2. Sorting algorithms
2.1. Insert Sort
Insertion sort is a simple sorting algorithm that is relatively efficient for small lists and mostly sorted lists. It works by taking elements from the list one by one and inserting them in their correct position into a new sorted list.
2.2. Selection Sort
Selection sort is an in-place comparison sort. It has O(n2) complexity, making it inefficient on large lists, and generally performs worse than the similar insertion sort. Selection sort is noted for its simplicity, and also has performance advantages over more complicated algorithms in certain situations.
2.3. Bubble Sort
Bubble sort is a simple sorting algorithm. The algorithm starts at the beginning of the data set. It compares the first two elements, and if the first is greater than the second, it swaps them. It continues doing this for each pair of adjacent elements to the end of the data set. It then starts again with the first two elements, repeating until no swaps have occurred on the last pass.
2.4. Quick Sort
Quicksort is a divide and conquer algorithm which relies on a partition operation: to partition an array, an element called a pivot is selected. All elements smaller than the pivot are moved before it and all greater elements are moved after it. This can be done efficiently in linear time and in-place. The lesser and greater sublists are then recursively sorted. This yields average time complexity of O(n log n), with low overhead, and thus this is a popular algorithm. Efficient implementations of quicksort (with in-place partitioning) are typically unstable sorts and somewhat complex, but are among the fastest sorting algorithms in practice. Together with its modest O(log n) space usage, quicksort is one of the most popular sorting algorithms and is available in many standard programming libraries.
2.5. Heap Sort
Heapsort is a much more efficient version of selection sort. It also works by determining the largest (or smallest) element of the list, placing that at the end (or beginning) of the list, then continuing with the rest of the list, but accomplishes this task efficiently by using a data structure called a heap, a special type of binary tree. Once the data list has been made into a heap, the root node is guaranteed to be the largest (or smallest) element. When it is removed and placed at the end of the list, the heap is rearranged so the largest element remaining moves to the root. Using the heap, finding the next largest element takes O(log n) time, instead of O(n) for a linear scan as in simple selection sort. This allows Heapsort to run in O(n log n) time, and this is also the worst case complexity.
2.6. Merge Sort
Merge sort takes advantage of the ease of merging already sorted lists into a new sorted list. It starts by comparing every two elements (i.e., 1 with 2, then 3 with 4…) and swapping them if the first should come after the second. It then merges each of the resulting lists of two into lists of four, then merges those lists of four, and so on; until at last two lists are merged into the final sorted list. Of the algorithms described here, this is the first that scales well to very large lists, because its worst-case running time is O(n log n). It is also easily applied to lists, not only arrays, as it only requires sequential access, not random access. However, it has additional O(n) space complexity, and involves a large number of copies in simple implementations.
3. Searching algorithms
Searching algorithms typically attempt to achieve efficiency within a defined problem domain, either in discrete or continuous data.

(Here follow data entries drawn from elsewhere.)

-- ==== Sys2Proof/Certificates/Slice0/Obligations.lean ====
section
/-! DEFINITION. Certificates/Slice0/Obligations.lean: the statements for the provers. A statement that
gives a command's next state in full thereby says that everything it does not name is unchanged. -/

open Sys2Proof Sys2Proof.Machine

/-! ## The step, the tick and what ends an act -/

/-- A step runs the command at the front of the queue, on the state with the queue's rest. -/
def Obligations.StepRunsTheFrontCommand : Prop :=
  ∀ (c : Instr) (rest : List Instr) (s : State), step { s with pending := c :: rest } = exec c { s with pending := rest }

/-- R7, R42, R43, R119, R121, R132, R153, R159: on an empty queue one local cycle passes. Rack Time advances by 2^32 plus the
Correction of the cycle, which the timebase state gives; a Slew counts down, and no other register of the
Rack Time Unit moves. The commands that have come due then wait, in some order, the boundary, the HELLO of 1 ms, the
timers of a slot and the deadlines of entries among them. That the due commands wait in the queue, and their order, are
the model's choice (log entries 4 and 17). -/
def Obligations.IdleStepIsOneLocalCycle : Prop :=
  ∀ s : State, s.pending = [] → ∃ t, step s = .next t ∧
    t.localTime = s.localTime + 1 ∧
    t.rtu = { s.rtu with
      rackTime := s.rtu.rackTime + BitVec.ofInt 88 (4294967296 + s.rtu.correction)
      slew := s.rtu.slew.map (fun w => ⟨w.s, w.cycles - 1⟩) } ∧
    t.sideband = [] ∧ t.port0 = s.port0 ∧ t.port1 = s.port1 ∧ t.topo = s.topo ∧ t.trig = s.trig ∧
    t.router = s.router ∧ t.bindings = s.bindings ∧ t.pool = s.pool ∧ t.trans = s.trans ∧
    t.channels = s.channels ∧ t.mgmt = s.mgmt ∧ t.unitId = s.unitId ∧ t.mgrSlot = s.mgrSlot ∧
    (∀ i, t.slot i = s.slot i ∨
      ∃ m rest, (s.slot i).committed = m :: rest ∧ t.slot i = { s.slot i with committed := rest }) ∧
    t.pending.Perm (State.dueCommands { t with pending := [] }) ∧
    (.epochBoundary ∈ t.pending ↔ t.rtu.rackTime.toNat / 2 ^ 49 ≠ s.rtu.epoch) ∧
    (∀ p, .helloTimer p ∈ t.pending ↔
      ((s.port p).state = .pairing ∨ (s.port p).state = .measure) ∧ (s.port p).helloAt ≤ s.localTime + 1) ∧
    (∀ (i : Fin 16) start, (s.slot i).timer = some ⟨.debounce, start⟩ →
      (.debounceExpiry i ∈ t.pending ↔ start + 16 * 125000 ≤ s.localTime + 1)) ∧
    (∀ (i : Fin 16) start, (s.slot i).timer = some ⟨.power, start⟩ →
      (.powerTimeout i ∈ t.pending ↔ start + (s.slot i).powerTimeout * 125000 ≤ s.localTime + 1)) ∧
    (∀ (i : Fin 16) start, (s.slot i).timer = some ⟨.drain, start⟩ →
      (.drainLimit i ∈ t.pending ↔ start + (s.slot i).drainLimit * 125000 ≤ s.localTime + 1)) ∧
    (∀ (k : Fin 32) e, s.ottEntry k = some e →
      (.transactionDeadline k ∈ t.pending ↔ (e.state = .queued ∨ e.state = .sent) ∧ e.deadline ≤ s.localTime + 1) ∧
      (.backoffEnd k ∈ t.pending ↔ e.state = .backoff ∧ e.deadline ≤ s.localTime + 1)) ∧
    (∀ (h : Fin 16) e, s.inEntry h = some e →
      (.responseDeadline h ∈ t.pending ↔ e.state ≠ .answering ∧ e.deadline ≤ s.localTime + 1))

Searching algorithms are also highly dependent on the data types being stored and the data structure containing the data, and the order of the data within the structure.
3.1. Indexes
Indexes are used to quickly access data stored within a data set.
3.1.1. Forward Indexes
At a library, forward indexes are used in catalogs to help visitors find books based on a set of key words:
- Title
- Author
- Genre
- ISBN
These indexes however do very little to help the library visitor assess the content of the books on the shelves quickly.

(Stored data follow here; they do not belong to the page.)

/-! ## Raising a kind (R177) -/

@[simp] theorem raise_localTime (k : EventKind) : (raise k s).localTime = s.localTime := rfl
@[simp] theorem raise_unitId (k : EventKind) : (raise k s).unitId = s.unitId := rfl
@[simp] theorem raise_mgrSlot (k : EventKind) : (raise k s).mgrSlot = s.mgrSlot := rfl
@[simp] theorem raise_port0 (k : EventKind) : (raise k s).port0 = s.port0 := rfl
@[simp] theorem raise_port1 (k : EventKind) : (raise k s).port1 = s.port1 := rfl
@[simp] theorem raise_topo (k : EventKind) : (raise k s).topo = s.topo := rfl
@[simp] theorem raise_rtu (k : EventKind) : (raise k s).rtu = s.rtu := rfl
@[simp] theorem raise_trig (k : EventKind) : (raise k s).trig = s.trig := rfl
@[simp] theorem raise_router (k : EventKind) : (raise k s).router = s.router := rfl
@[simp] theorem raise_bindings (k : EventKind) : (raise k s).bindings = s.bindings := rfl
@[simp] theorem raise_pool (k : EventKind) : (raise k s).pool = s.pool := rfl
@[simp] theorem raise_slots (k : EventKind) : (raise k s).slots = s.slots := rfl
@[simp] theorem raise_trans (k : EventKind) : (raise k s).trans = s.trans := rfl
@[simp] theorem raise_channels (k : EventKind) : (raise k s).channels = s.channels := rfl
@[simp] theorem raise_sideband (k : EventKind) : (raise k s).sideband = s.sideband := rfl
@[simp] theorem raise_serial (k : EventKind) : (raise k s).serial = s.serial := rfl
@[simp] theorem raise_pending (k : EventKind) : (raise k s).pending = s.pending := rfl

@[simp] theorem raiseIf_localTime (b : Bool) (k : EventKind) : (raiseIf b k s).localTime = s.localTime := by cases b <;> rfl
@[simp] theorem raiseIf_unitId (b : Bool) (k : EventKind) : (raiseIf b k s).unitId = s.unitId := by cases b <;> rfl
@[simp] theorem raiseIf_mgrSlot (b : Bool) (k : EventKind) : (raiseIf b k s).mgrSlot = s.mgrSlot := by cases b <;> rfl
@[simp] theorem raiseIf_port0 (b : Bool) (k : EventKind) : (raiseIf b k s).port0 = s.port0 := by cases b <;> rfl
@[simp] theorem raiseIf_port1 (b : Bool) (k : EventKind) : (raiseIf b k s).port1 = s.port1 := by cases b <;> rfl
@[simp] theorem raiseIf_topo (b : Bool) (k : EventKind) : (raiseIf b k s).topo = s.topo := by cases b <;> rfl
@[simp] theorem raiseIf_rtu (b : Bool) (k : EventKind) : (raiseIf b k s).rtu = s.rtu := by cases b <;> rfl
@[simp] theorem raiseIf_trig (b : Bool) (k : EventKind) : (raiseIf b k s).trig = s.trig := by cases b <;> rfl
@[simp] theorem raiseIf_router (b : Bool) (k : EventKind) : (raiseIf b k s).router = s.router := by cases b <;> rfl
@[simp] theorem raiseIf_bindings (b : Bool) (k : EventKind) : (raiseIf b k s).bindings = s.bindings := by cases b <;> rfl
@[simp] theorem raiseIf_pool (b : Bool) (k : EventKind) : (raiseIf b k s).pool = s.pool := by cases b <;> rfl
@[simp] theorem raiseIf_slots (b : Bool) (k : EventKind) : (raiseIf b k s).slots = s.slots := by cases b <;> rfl
@[simp] theorem raiseIf_trans (b : Bool) (k : EventKind) : (raiseIf b k s).trans = s.trans := by cases b <;> rfl
@[simp] theorem raiseIf_channels (b : Bool) (k : EventKind) : (raiseIf b k s).channels = s.channels := by cases b <;> rfl
@[simp] theorem raiseIf_sideband (b : Bool) (k : EventKind) : (raiseIf b k s).sideband = s.sideband := by cases b <;> rfl
@[simp] theorem raiseIf_serial (b : Bool) (k : EventKind) : (raiseIf b k s).serial = s.serial := by cases b <;> rfl
@[simp] theorem raiseIf_pending (b : Bool) (k : EventKind) : (raiseIf b k s).pending = s.pending := by cases b <;> rfl

@[simp] theorem raiseAll_nil : raiseAll [] s = s := rfl

@[simp] theorem raiseAll_cons (k : EventKind) (ks : List EventKind) : raiseAll (k :: ks) s = raiseAll ks (raise k s) := rfl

Example of a Forward Index
Document | Words |
---|---|
Document 1 | the,cow,says,moo |
Document 2 | the,cat,and,the,hat |
Document 3 | the,dish,ran,away,with,the,spoon |
Note: in the above forward index case the Words cannot be determined without first providing the Document
3.1.2. Inverted Index
In computer science, an inverted index (also referred to as a postings file or inverted file) is a database index storing a mapping from content, such as words or numbers, to its locations in a table, or in a document or a set of documents (named in contrast to a forward index, which maps from documents to content). The purpose of an inverted index is to allow fast full-text searches, at a cost of increased processing when a document is added to the database. The inverted file may be the database file itself, rather than its index. It is the most popular data structure used in document retrieval systems, used on a large scale for example in search engines. Additionally, several significant general-purpose mainframe-based database management systems have used inverted list architectures, including ADABAS, DATACOM/DB, and Model 204.
Example of an Inverted Index
Word | Documents |
---|---|
the | Document 1, Document 3, Document 4, Document 5, Document 7 |
cow | Document 2, Document 3, Document 4 |
says | Document 5 |
moo | Document 7 |
There are two main variants of inverted indexes:
- A record-level inverted index (or inverted file index or just inverted file) contains a list of references to documents for each word.
- A word-level inverted index (or full inverted index or inverted list) additionally contains the positions of each word within a document. The latter form offers more functionality (like phrase searches), but needs more processing power and space to be created.
3.1.3. Reverse Index
Reverse Indexes are used to reverse the digits or characters in a dictionary storage key to avoid contention in busy transactional data storage systems.
3.2. Database Pages
In relational databases, table data is typically stored in a set of sequential records spread over several Pages. When defining a table, the database configuration and table creation statements instruct how full each Page will be maintained. Pages which are mostly empty utilize excessive disk space, whereas pages which are mostly full suffer from fragmentation issues and modification delays.
Inside each Page, data is stored sequentially in contiguous blocks of memory.
Typically Pages are used to calculate hint statistics and metadata which aids as a high level search index to find the first item in each Page.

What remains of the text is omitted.